-- ==== Sys2Proof/Machine/CoreOps.lean ====
section
/-! DEFINITION. Positions, threads, their registers and matrix resources; translation of instance addresses (R70 to R85,
R132 to R134). -/

namespace Sys2Proof.Machine

/-- One position's state. After power-on the thread that issues first is thread 0 (DESIGN CHOICE, log entry 6). -/
def coreReset : CoreSt := { lastTid := 15 }
def Blk.core (s : Blk) (p : Nat) : CoreSt := tblGet coreReset p s.cores
def Blk.setCore (s : Blk) (p : Nat) (c : CoreSt) : Blk := { s with cores := tblSet p c s.cores }
def Blk.modCore (s : Blk) (p : Nat) (f : CoreSt → CoreSt) : Blk := s.setCore p (f (s.core p))

def CoreSt.th (c : CoreSt) (t : Nat) : Thread := tblGet {} t c.threads
def CoreSt.modTh (c : CoreSt) (t : Nat) (f : Thread → Thread) : CoreSt := { c with threads := tblSet t (f (c.th t)) c.threads }
def Blk.th (s : Blk) (p t : Nat) : Thread := (s.core p).th t
def Blk.modTh (s : Blk) (p t : Nat) (f : Thread → Thread) : Blk := s.modCore p (fun c => c.modTh t f)

/-- Register reads: g0 reads as 0, p0 as all ones (R71). -/
def Thread.gr (x : Thread) (n : Nat) : Word := if n = 0 then 0 else tblGet 0 n x.g
def Thread.vr (x : Thread) (n : Nat) : VReg := tblGet 0 n x.v
def Thread.pr (x : Thread) (n : Nat) : Word := if n = 0 then BitVec.allOnes 64 else tblGet 0 n x.p
/-- Register writes: those of g0 and p0 are discarded (R71). -/
def Thread.gw (x : Thread) (n : Nat) (v : Word) : Thread := if n = 0 then x else { x with g := tblSet n v x.g }
def Thread.vw (x : Thread) (n : Nat) (v : VReg) : Thread := { x with v := tblSet n v x.v }
def Thread.pw (x : Thread) (n : Nat) (v : Word) : Thread := if n = 0 then x else { x with p := tblSet n v x.p }

/-- FFLAGS as the register holds them (R73). -/
def FFlags.bv (f : FFlags) : BitVec 5 :=
  BitVec.ofNat 5 (b2n f.nv + 2 * b2n f.dz + 4 * b2n f.of + 8 * b2n f.uf + 16 * b2n f.nx)
/-- Sticky flags (R62). -/
def Thread.orFlags (x : Thread) (f : FFlags) : Thread := { x with fflags := x.fflags ||| f.bv }

def CoreSt.tile (c : CoreSt) (n : Nat) : TileBuf := tblGet {} n c.tiles
def CoreSt.setTile (c : CoreSt) (n : Nat) (b : TileBuf) : CoreSt := { c with tiles := tblSet n b c.tiles }
def CoreSt.acc (c : CoreSt) (n : Nat) : Acc := tblGet {} n c.accs
def CoreSt.setAcc (c : CoreSt) (n : Nat) (a : Acc) : CoreSt := { c with accs := tblSet n a c.accs }

/-- An accumulator clear (R76). -/
def Acc.clear (a : Acc) : Acc := { owner := a.owner }

/-- The physical core that serves a position. -/
def Blk.physOf (s : Blk) (p : Nat) : Option Nat := (s.pl (clusterOfPos p)).core (p % 16)

/-! ## Instance addresses (R132 to R134) -/

/-- What an access needs of the region map. -/
inductive Access where
  | rd | wr | rw | ex
  deriving DecidableEq, Repr

/-- Where an instance address leads: a drawer byte, an aperture offset, or nowhere. -/
inductive Target where
  | drawer (dpa : Nat)
  | aperture (off : Nat)
  | unmapped
  deriving DecidableEq, Repr

/-- The region-map entry an access needs (R133). -/
def entryAllows (e : Nat) (a : Access) : Bool :=
  e.testBit 8 && (match a with
    | .rd => e.testBit 9
    | .wr => e.testBit 10
    | .rw => e.testBit 9 && e.testBit 10
    | .ex => e.testBit 11)

/-- Translate an instance address for an instance (R132 to R134). An address of more than 40 bits is unmapped (DEDUCED, log entry 7). -/
def Blk.translate (s : Blk) (i : Nat) (addr : Nat) (a : Access) : Target :=
  if addr ≤ 0x07_FFFF_FFFF then
    let e := tblGet 0 (addr / 2 ^ 29) (s.inst i).map
    if entryAllows e a then .drawer (bits e 5 0 * 2 ^ 29 + addr % 2 ^ 29) else .unmapped
  else if 0x80_0000_0000 ≤ addr ∧ addr ≤ 0xFF_FFFF_FFFF then
    let off := addr - 0x80_0000_0000
    if (a = .rd ∨ a = .wr) ∧ off < (s.inst i).aperLimit * 4096 then .aperture off else .unmapped
  else .unmapped

/-- Every byte of [addr, addr+n) lies in one run of drawer bytes with the right: an aligned access never leaves its 512 MiB granule. -/
def Blk.drawerRange (s : Blk) (i addr n : Nat) (a : Access) : Option Nat :=
  match s.translate i addr a, s.translate i (addr + n - 1) a with
  | .drawer d, .drawer d' => if d' = d + n - 1 then some d else none
  | _, _ => none

/-- The pieces of [addr, addr+n) by 512 MiB granule, each where its map entry leads: DPA and length; none where a byte is unmapped
or refused (R132, R133). -/
def Blk.granulePieces (s : Blk) (i addr n : Nat) (a : Access) : Option (List (Nat × Nat)) :=
  let k := min n (2 ^ 29 - addr % 2 ^ 29)
  match s.drawerRange i addr k a with
  | none => none
  | some d =>
    if k = n then some [(d, n)]
    else match s.drawerRange i (addr + k) (n - k) a with
      | none => none
      | some d' => some [(d, k), (d', n - k)]

/-! ## Matrix resources (R76, R79, R108) -/

/-- Resources by number: tile buffers 0 to 7, accumulators 8 to 11. -/
abbrev Res := Nat

/-- What a queued matrix instruction reads and writes. -/
def MqEntry.reads (e : MqEntry) : List Res :=
  let pair := [e.f.tb.toNat, e.f.tb.toNat + 1]
  match e.kind with
  | .mxm => [e.f.ta.toNat] ++ pair
  | .mxms | .mxmr => if e.f.kx = 0 then [8 + e.f.acc.toNat] else [e.f.ta.toNat, 8 + e.f.acc.toNat] ++ pair
  | .mxst => [8 + e.f.acc.toNat]
  | .mxaw => pair
def MqEntry.writes (e : MqEntry) : List Res :=
  match e.kind with
  | .mxst => if e.pair then [e.f.tb.toNat, e.f.tb.toNat + 1] else [e.f.tb.toNat]
  | _ => [8 + e.f.acc.toNat]
def Xfer.reads (x : Xfer) : List Res :=
  match x.kind with
  | .stb t _ _ => [t]
  | .asave a => [8 + a]
  | _ => []
def Xfer.writes (x : Xfer) : List Res :=
  match x.kind with
  | .ldb t _ _ _ => [t]
  | .arst a => [8 + a]
  | _ => []

/-- Two lists of resources meet. -/
def meets (a b : List Res) : Bool := a.any (fun x => b.contains x)

/-- Does an instruction or transfer with these reads and writes wait for earlier work (R79, R108)? -/
def conflicts (r w r' w' : List Res) : Bool := meets r w' || meets w w' || meets w r'

/-- A transfer is past its waits: no earlier queued instruction or transfer conflicts with it. -/
def CoreSt.xferReady (c : CoreSt) (x : Xfer) : Bool :=
  !(c.mq.any (fun e => decide (e.id < x.id) && conflicts x.reads x.writes e.reads e.writes)) &&
  !(c.xfer.any (fun y => decide (y.id < x.id) && conflicts x.reads x.writes y.reads y.writes))

/-- The instruction at the head of the matrix queue is past its waits for transfers (R79, R108). -/
def CoreSt.mqReady (c : CoreSt) (e : MqEntry) : Bool :=
  !(c.xfer.any (fun y => decide (y.id < e.id) && conflicts e.reads e.writes y.reads y.writes))

/-- Does queued or running work name the resource? -/
def CoreSt.busy (c : CoreSt) (r : Res) : Bool :=
  c.mq.any (fun e => (e.reads ++ e.writes).contains r) || c.xfer.any (fun x => (x.reads ++ x.writes).contains r)

/-- The owner of a resource. -/
def CoreSt.resOwner (c : CoreSt) (r : Res) : Option Nat := if r < 8 then (c.tile r).owner else (c.acc (r - 8)).owner

/-- A tile buffer that no thread owns and no queued or running work names is free: its VALID is 0 (R76, R78). -/
def CoreSt.settleTiles (c : CoreSt) : CoreSt :=
  { c with tiles := tblMap (fun n b => if b.owner.isNone && !(c.busy n) then { b with valid := false } else b) c.tiles }

/-- Release a resource: the ownership ends at once; a tile buffer loses VALID once no work names it (R76, R78). -/
def CoreSt.release (c : CoreSt) (r : Res) : CoreSt :=
  (if r < 8 then c.setTile r { c.tile r with owner := none }
  else c.setAcc (r - 8) { c.acc (r - 8) with owner := none }).settleTiles

/-- Release everything a thread owns. -/
def CoreSt.releaseAll (c : CoreSt) (t : Nat) : CoreSt :=
  (List.range 12).foldl (fun c r => if c.resOwner r = some t then c.release r else c) c

/-- Is an operation with this place in the issue order still outstanding? -/
def CoreSt.outstanding (c : CoreSt) (t id : Nat) : Bool :=
  (c.th t).ops.any (fun o => o.id == id) || c.mq.any (fun e => e.id == id) || c.xfer.any (fun x => x.id == id) ||
    c.deliv.any (fun d => d.id == id)

/-- A thread leaves its step (R85): IDLE, its resources released, its in-flight work discarded. -/
def CoreSt.dropThread (c : CoreSt) (t : Nat) : CoreSt :=
  let c1 := { c with mq := c.mq.filter (fun e => e.tid ≠ t), xfer := c.xfer.filter (fun x => x.tid ≠ t),
                     deliv := c.deliv.filter (fun d => d.tid ≠ t) }
  ((c1.releaseAll t).settleTiles).modTh t (fun x => { x with st := .idle, ops := [], fences := [], committing := false, step := 0, fault := none })

/-- A thread starts (R82): PC, g1 and g2 from its start record, every other register 0. -/
def CoreSt.startThread (c : CoreSt) (t : Nat) (pc : BitVec 40) (arg idx : Word) (step : Nat) : CoreSt :=
  let c1 := (List.range 8).foldl (fun c n => if (c.tile n).owner = some t then c.setTile n { c.tile n with valid := false } else c) c
  c1.modTh t (fun _ => { st := .running, g := [(1, arg), (2, idx)], pc := pc, step := step, stepIdx := idx })

/-- The positions and threads that take part in a step. -/
def Blk.threadsOf (s : Blk) (sid : Nat) : List (Nat × Nat) :=
  s.cores.flatMap (fun c => (c.2.threads.filter (fun t => t.2.step == sid && t.2.st != .idle)).map (fun t => (c.1, t.1)))

/-- Discard every thread of a step (R85). -/
def Blk.dropStep (s : Blk) (sid : Nat) : Blk :=
  forL (s.threadsOf sid) (fun pt t => t.modCore pt.1 (fun c => c.dropThread pt.2)) s

/-- Is the thread live at a holder's SSER (R144)? `r` is the region whose owner must match. -/
def Blk.holderLive (s : Blk) (pos tid hser : Nat) (ownerInst : Option Nat) : Bool :=
  let c := s.core pos
  let st := (c.th tid).st
  (s.ownerOf (regionOfPos pos) == ownerInst && ownerInst.isSome) && (c.sser.toNat == hser) &&
    (match st with
     | .running => true
     | .waiting _ => true
     | _ => false)

end Sys2Proof.Machine
end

**EXERCISE DIRECTIONS**
Starting with the first line of the entries and ending with the line that has "def CoreSt.modTh (c", copy each line exactly and add nothing.

**EXERCISE SOLUTION**
-- ==== Sys2Proof/Machine/CoreOps.lean ====
section
/-! DEFINITION. Positions, threads, their registers and matrix resources; translation of instance addresses (R70 to R85,
R132 to R134). -/

namespace Sys2Proof.Machine

/-- One position's state. After power-on the thread that issues first is thread 0 (DESIGN CHOICE, log entry 6). -/
def coreReset : CoreSt := { lastTid := 15 }
def Blk.core (s : Blk) (p : Nat) : CoreSt := tblGet coreReset p s.cores
def Blk.setCore (s : Blk) (p : Nat) (c : CoreSt) : Blk := { s with cores := tblSet p c s.cores }
def Blk.modCore (s : Blk) (p : Nat) (f : CoreSt → CoreSt) : Blk := s.setCore p (f (s.core p))

def CoreSt.th (c : CoreSt) (t : Nat) : Thread := tblGet {} t c.threads
def CoreSt.modTh (c : CoreSt) (t : Nat) (f : Thread → Thread) : CoreSt := { c with threads := tblSet t (f (c.th t)) c.threads }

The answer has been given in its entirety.